Canan Duman İlki1, Tuncay Gündüz1, Murat Kürtüncü1, Zuhal Yapıcı1, Serra Sencer2, Mefküre Eraksoy1

1Istanbul University, Istanbul Faculty of Medicine, Department of Neurology, Istanbul, Turkey
2Istanbul University, Istanbul Faculty of Medicine, Department of Radiology, Istanbul, Turkey

Keywords: Child and adolescent multiple sclerosis, fingolimod, real-world evidence

Abstract

Objective: Clinical studies in childhood multiple sclerosis (MS) are very limited compared with adults. Although first-line injection therapies are well tolerated in this patient group, there are difficulties in the long-term treatment of patients due to the difficulty and adverse effects of injections for children. Oral therapies are better tolerated for use and adverse effects compared with injection therapies. This study aimed to evaluate the clinical features and treatment outcomes of patients aged under 18 years with relapsing-remitting MS (RRMS) who received fingolimod treatment.
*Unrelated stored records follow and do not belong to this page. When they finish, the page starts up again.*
-- ==== Sys2Proof/Machine/Special.lean ====
section
/-! DEFINITION. The special functions: the exact results of Table 2-7, and elsewhere a free value within the bound of Table 2-6 (02 R53, R54; 07 R138). -/

namespace Sys2Proof.Machine

/-- The functions of the special-function unit. -/
inductive SFn where
  | rcp | rsq | sqrt | exp2 | log2 | tanh | sint | cost
  deriving DecidableEq, Repr

/-- Number of a function among the free values. -/
def SFn.num : SFn → Nat
  | .rcp => 0 | .rsq => 1 | .sqrt => 2 | .exp2 => 3 | .log2 => 4 | .tanh => 5 | .sint => 6 | .cost => 7

/-! Exact results (Table 2-7) -/

/-- The exponent n of a value 2^n. -/
def powerOfTwo (m : Nat) (e : Int) : Option Int :=
  if m = 2 ^ Nat.log2 m then some (log2Of m e) else none

/-- 2^n as FP32, for n from −149 to 127. -/
def pow2F32 (neg : Bool) (n : Int) : Nat := (fmtF32.deliver .rne false (.num neg 1 n)).1

/-- Eighths of a turn of ±m × 2^e, modulo 8, when they are whole. -/
def eighths (m : Nat) (e : Int) : Option Nat :=
  if 0 ≤ e + 3 then some (m * 2 ^ (e + 3).toNat % 8)
  else
    let k := (-(e + 3)).toNat
    if m % 2 ^ k = 0 then some (m / 2 ^ k % 8) else none

/-- The square root of one half, correctly rounded. -/
def rootHalf (neg : Bool) : Nat := fmtF32.sign neg + 0x3F3504F3

/-- 1 with a sign. -/
def oneF32 (neg : Bool) : Nat := fmtF32.sign neg + 0x3F800000

/-- SINT at a whole number of eighths. -/
def sinEighth (neg : Bool) (j : Nat) : FRes :=
  match j with
  | 1 | 3 => (rootHalf neg, flInx)
  | 2 => (oneF32 neg, 0)
  | 5 | 7 => (rootHalf (!neg), flInx)
  | 6 => (oneF32 (!neg), 0)
  | _ => (fmtF32.sign neg, 0)

/-- COST at a whole number of eighths. -/
def cosEighth (j : Nat) : FRes :=
  match j with
  | 0 => (oneF32 false, 0)
  | 4 => (oneF32 true, 0)
  | 1 | 7 => (rootHalf false, flInx)
  | 3 | 5 => (rootHalf true, flInx)
  | _ => (0, 0)

/-- The result Table 2-7 gives for an input, if it gives one. -/
def tabulated (fn : SFn) (v : FV) : Option FRes :=
  match v with
  | .nan sig => some (fmtF32.nan, if sig then flInv else 0)
  | .inf neg =>
    match fn, neg with
    | .rcp, _ => some (fmtF32.sign neg, 0)
    | .rsq, true | .sqrt, true | .log2, true => some (fmtF32.nan, flInv)
    | .rsq, false => some (0, 0)
    | .sqrt, false | .exp2, false | .log2, false => some (fmtF32.inf false, 0)
    | .exp2, true => some (0, 0)
    | .tanh, _ => some (oneF32 neg, 0)
    | .sint, _ | .cost, _ => some (fmtF32.nan, flInv)
  | .num neg m e =>
    if m = 0 then
      match fn with
      | .rcp | .rsq => some (fmtF32.inf neg, flDz)
      | .sqrt | .tanh | .sint => some (fmtF32.sign neg, 0)
      | .exp2 | .cost => some (oneF32 false, 0)
      | .log2 => some (fmtF32.inf true, flDz)
    else
      match fn with
      | .rcp =>
        match powerOfTwo m e with
        | some n => if -126 ≤ n then some (pow2F32 neg (-n), 0) else none
        | none => none
      | .rsq => if neg then some (fmtF32.nan, flInv) else none
      | .sqrt =>
        if neg then some (fmtF32.nan, flInv) else
        match powerOfTwo m e with
        | some n => if n % 2 = 0 then some (pow2F32 false (n / 2), 0) else none
        | none => none
      | .exp2 =>
        if !neg && decide (7 ≤ log2Of m e) then some (fmtF32.inf false, flOvf + flInx)
        else if neg && decide (0 < (FV.num false m e).order (.num false 150 0)) then some (0, flUnf + flInx)
        else
          let x := roundAt .rtz neg m e 0
          if x.2 ∨ (neg ∧ x.1 = 150) then none else some (pow2F32 false (signed neg x.1), 0)
      | .log2 =>
        if neg then some (fmtF32.nan, flInv) else
        match powerOfTwo m e with
        | some n => some ((intToFloat .rne n).1, 0)
        | none => none
      | .tanh => none
      | .sint => (eighths m e).map (sinEighth neg)
      | .cost => (eighths m e).map cosEighth

/-! Enclosures elsewhere. Fixed-point numbers here count units of 2^−224, of which every finite FP32 value below 2^128 is a whole number. -/

/-- One in fixed point. -/
abbrev fixOne : Nat := 2 ^ 224

/-- Units by which a fixed-point value may fall short of what it stands for. -/
abbrev fixError : Int := 2 ^ 16

/-- Integer square root, one bit a step from bit k down. -/
def isqrtFrom (n : Nat) : Nat → Nat → Nat
  | 0, r => r
  | k + 1, r => let t := r + 2 ^ k; isqrtFrom n k (if t * t ≤ n then t else r)

/-- Integer square root of n below 2^480. -/
def isqrt (n : Nat) : Nat := isqrtFrom n 240 0

/-- 2^f for a fraction f in fixed point: a factor 2^(2^−i) for each bit of f, the first of which is r. -/
def expFrac (f : Nat) : Nat → Nat → Nat → Nat
  | 0, _, acc => acc
  | k + 1, r, acc => expFrac f k (isqrt (r * fixOne)) (if f.testBit k then acc * r / fixOne else acc)

/-- 2^(n + f) in fixed point times 2^−n. -/
def exp2Frac (f : Nat) : Nat := expFrac f 224 (isqrt (2 * fixOne * fixOne)) fixOne

/-- Bits of log2 of x in [1, 2), by squaring. -/
def logFrac : Nat → Nat → Nat → Nat
  | 0, _, acc => acc
  | k + 1, x, acc =>
    let y := x * x / fixOne
    if 2 * fixOne ≤ y then logFrac k (y / 2) (acc + 2 ^ k) else logFrac k y acc

/-- Terms of the sine series from term k on: t is the last term, x2 the squared angle. -/
def sinSeries (x2 : Int) : Nat → Nat → Int → Int → Int
  | 0, _, _, acc => acc
  | n + 1, k, t, acc =>
    let t' := -(t * x2 / (fixOne : Int)) / ((2 * k) * (2 * k + 1) : Nat)
    sinSeries x2 n (k + 1) t' (acc + t')

/-- 2π in fixed point. -/
def twoPi : Int := 169394340781386161353548496392429742335059390090588680449301447308593

/-- log2 of e in fixed point. -/
def log2e : Int := 38894981359329165016064799055747578848916264863948116579755768818905

/-- sin 2πr in fixed point, for r in fixed point from −1/2 to 1/2. -/
def sinTurns (r : Int) : Int :=
  let x := r * twoPi / (fixOne : Int)
  sinSeries (x * x / (fixOne : Int)) 40 1 x x

/-- m × 2^e in fixed point. -/
def toFix (neg : Bool) (m : Nat) (e : Int) : Int := signed neg (roundAt .rtz neg m e (-224)).1

/-- A turn reduced to −1/2 to 1/2. -/
def reduceTurn (r : Int) : Int := (r + fixOne / 2) % (fixOne : Int) - fixOne / 2

/-- Least and greatest integers between which a value lies, in units of 2^exp; equal when the value is exact. -/
structure Enclosure where
  lo : Int
  hi : Int
  exp : Int
  deriving DecidableEq, Repr

/-- A fixed-point value that may be off by `fixError`, known to lie from a to b. -/
def around (c a b : Int) : Enclosure := ⟨max a (c - fixError), min b (c + fixError), -224⟩

/-- An enclosure with a sign. -/
def Enclosure.withSign (x : Enclosure) (neg : Bool) : Enclosure := if neg then ⟨-x.hi, -x.lo, x.exp⟩ else x

/-- tanh of a magnitude in fixed point: (E − 1) / (E + 1) with E = 2^(2x log2 e). -/
def tanhFix (x : Int) : Int :=
  let y := 2 * x * log2e / (fixOne : Int)
  let E := (exp2Frac (y % (fixOne : Int)).toNat : Int) * (2 ^ (y / (fixOne : Int)).toNat : Nat)
  (E - fixOne) * (fixOne : Int) / (E + fixOne)

/-- Bounds between which f(x) lies at x = ±m × 2^e, m > 0, far closer than any FP32 code comes to an end of the bound of Table 2-6 unless it meets it. -/
def approx (fn : SFn) (neg : Bool) (m : Nat) (e : Int) : Enclosure :=
  let fix := toFix neg m e
  let one : Int := fixOne
  let k : Nat := if e % 2 = 0 then 240 else 241
  let r := isqrt (m * 2 ^ k)
  let whole := decide (r * r = m * 2 ^ k)
  match fn with
  | .rcp => Enclosure.withSign ⟨(2 ^ 160 / m : Nat), ((2 ^ 160 + m - 1) / m : Nat), -160 - e⟩ neg
  | .sqrt => ⟨r, if whole then r else r + 1, (e - k) / 2⟩
  | .rsq => ⟨(2 ^ 260 / (if whole then r else r + 1) : Nat), ((2 ^ 260 + r - 1) / r : Nat), -260 - (e - k) / 2⟩
  | .exp2 =>
    let c : Int := exp2Frac (fix % one).toNat
    ⟨c, min (2 * one) (c + fixError), fix / one - 224⟩
  | .log2 =>
    let n := log2Of m e * one
    around (n + (logFrac 210 (m * 2 ^ 224 / 2 ^ Nat.log2 m) 0 * 2 ^ 14 : Nat)) n (n + one)
  | .tanh =>
    (if 6 ≤ log2Of m e then ⟨one - 1, one, -224⟩ else around (tanhFix (toFix false m e)) 0 one).withSign neg
  | .sint => around (sinTurns (reduceTurn fix)) (-one) one
  | .cost => around (sinTurns (reduceTurn (fix + fixOne / 4))) (-one) one

/-- The bound of Table 2-6 at a value c × 2^e, in the same units. -/
def errorBound (fn : SFn) (red : Bool) (inUnit : Bool) (c e : Int) : Int :=
  let ulp := max (log2Of c.natAbs e) (-126) - 23
  let at_ (k : Int) : Int := (2 ^ (k - e).toNat : Nat)
  let rel (full redu : Nat) : Int := (if red then redu else full : Nat) * at_ ulp
  let abs (full redu : Int) : Int := at_ (if red then redu else full)
  match fn with
  | .rcp | .sqrt => rel 1 256
  | .rsq => rel 2 256
  | .exp2 => rel 2 512
  | .log2 => if inUnit then abs (-22) (-13) else rel 2 512
  | .tanh => if red then abs (-12) (-12) else max (rel 2 2) (abs (-24) (-24))
  | .sint | .cost => abs (-22) (-12)

/-- The end of an enclosure nearer to zero. -/
def Enclosure.small (x : Enclosure) : Int := if 0 ≤ x.lo then x.lo else x.hi

/-- Position of an FP32 pattern in the order of values, −0 just below +0. -/
def ordIndex (b : Nat) : Int := if b < 2 ^ 31 then b else -1 - ((b - 2 ^ 31 : Nat) : Int)

/-- The pattern at a position. -/
def ofOrdIndex (i : Int) : Nat := if 0 ≤ i then i.toNat else (-1 - i).toNat + 2 ^ 31

/-- Least and greatest FP32 patterns within the bound, by position. -/
def allowed (fn : SFn) (red : Bool) (neg : Bool) (m : Nat) (e : Int) : Int × Int :=
  let x := approx fn neg m e
  let inUnit := decide (-1 ≤ log2Of m e) && decide (log2Of m e ≤ 0)
  let b := errorBound fn red inUnit x.small x.exp
  let side (r : RMode) (i : Int) : Int :=
    ordIndex (fmtF32.deliver r false (.num (decide (i < 0)) i.natAbs x.exp)).1
  (side .rup (x.hi - b), side .rdn (x.lo + b))

/-- A special function of an FP32 pattern (R53): result and flags. Outside Table 2-7 the value is free within the bound, and it is the exact
result, not the value delivered, that decides unf (R39). DESIGN CHOICE: a reciprocal of a subnormal that exceeds the largest finite value, for which
Table 2-7 has no row, overflows to an infinity of its sign with ovf and inx; tininess is judged as rounding to nearest would have it, since the unit has no rounding mode. -/
def special (fn : SFn) (red ftz : Bool) (a : Nat) : FRes :=
  let v := fmtF32.input ftz a
  let flush (r : FRes) : FRes :=
    if ftz && fmtF32.denormal r.1 && decide (r.1 % 2 ^ 31 ≠ 0) then (fmtF32.sign (r.1.testBit 31), flUnf + flInx) else r
  match tabulated fn v with
  | some r => flush r
  | none =>
    match v with
    | .num neg m e =>
      let x := approx fn neg m e
      let exact := fmtF32.round .rne neg x.small.natAbs x.exp
      if fn = .rcp ∧ exact.tooBig then (fmtF32.inf neg, flOvf + flInx)
      else
        let (lo, hi) := allowed fn red neg m e
        let free := (Config.special fn.num red (BitVec.ofNat 32 a)).toNat
        let y := ofOrdIndex (lo + (free % ((hi - lo).toNat + 1) : Nat))
        flush (y, if exact.tiny then flUnf + flInx else flInx)
    | _ => (fmtF32.nan, 0)

end Sys2Proof.Machine
end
Materials and Methods: In this study, the clinical records of 22 patients with RRMS who received fingolimod treatment were examined. The patients were prospectively followed up between February 2015 and December 2018. The patients were evaluated in terms of relapse rate, Expanded Disability Status Scale (EDSS) scores, brain and cervical magnetic resonance imaging, and adverse effects before and after fingolimod treatment.

Results: The median age of 13 (59%) female and 9 (41%) male patients was 18 (range: 10-21) years. The median fingolimod treatment duration was 2.5 (range: 1.3-3.9) years. The median age of disease onset was 13 (range: 8-17) years. Fifteen patients (68%) received a first-line treatment prior to fingolimod. The reason for switching to fingolimod was inefficacy in 33%, adverse effects in 40%, and both in %27 of patients. In 32% of patients, fingolimod was started as a first-line treatment. A total of three patients had recurrent relapses under treatment with fingolimod. The median annualized relapse rate (ARR) before fingolimod was 1.9 (range: 0.3-8.0), and the ARR with fingolimod was 0 (range: 0-2.0) (Wilcoxon’s signed-rank test; p<0.001). The median EDSS was 1.5 (range: 1.0-4.0) before fingolimod, and the EDSS after treatment was 1.5 (range: 1.0 to 5.0) (Wilcoxon’s signed rank test; p=0.3). None of the patients had any adverse effects during the first dose monitoring.

Conclusion: Our study shows that fingolimod is an effective and safe treatment alternative in childhood MS.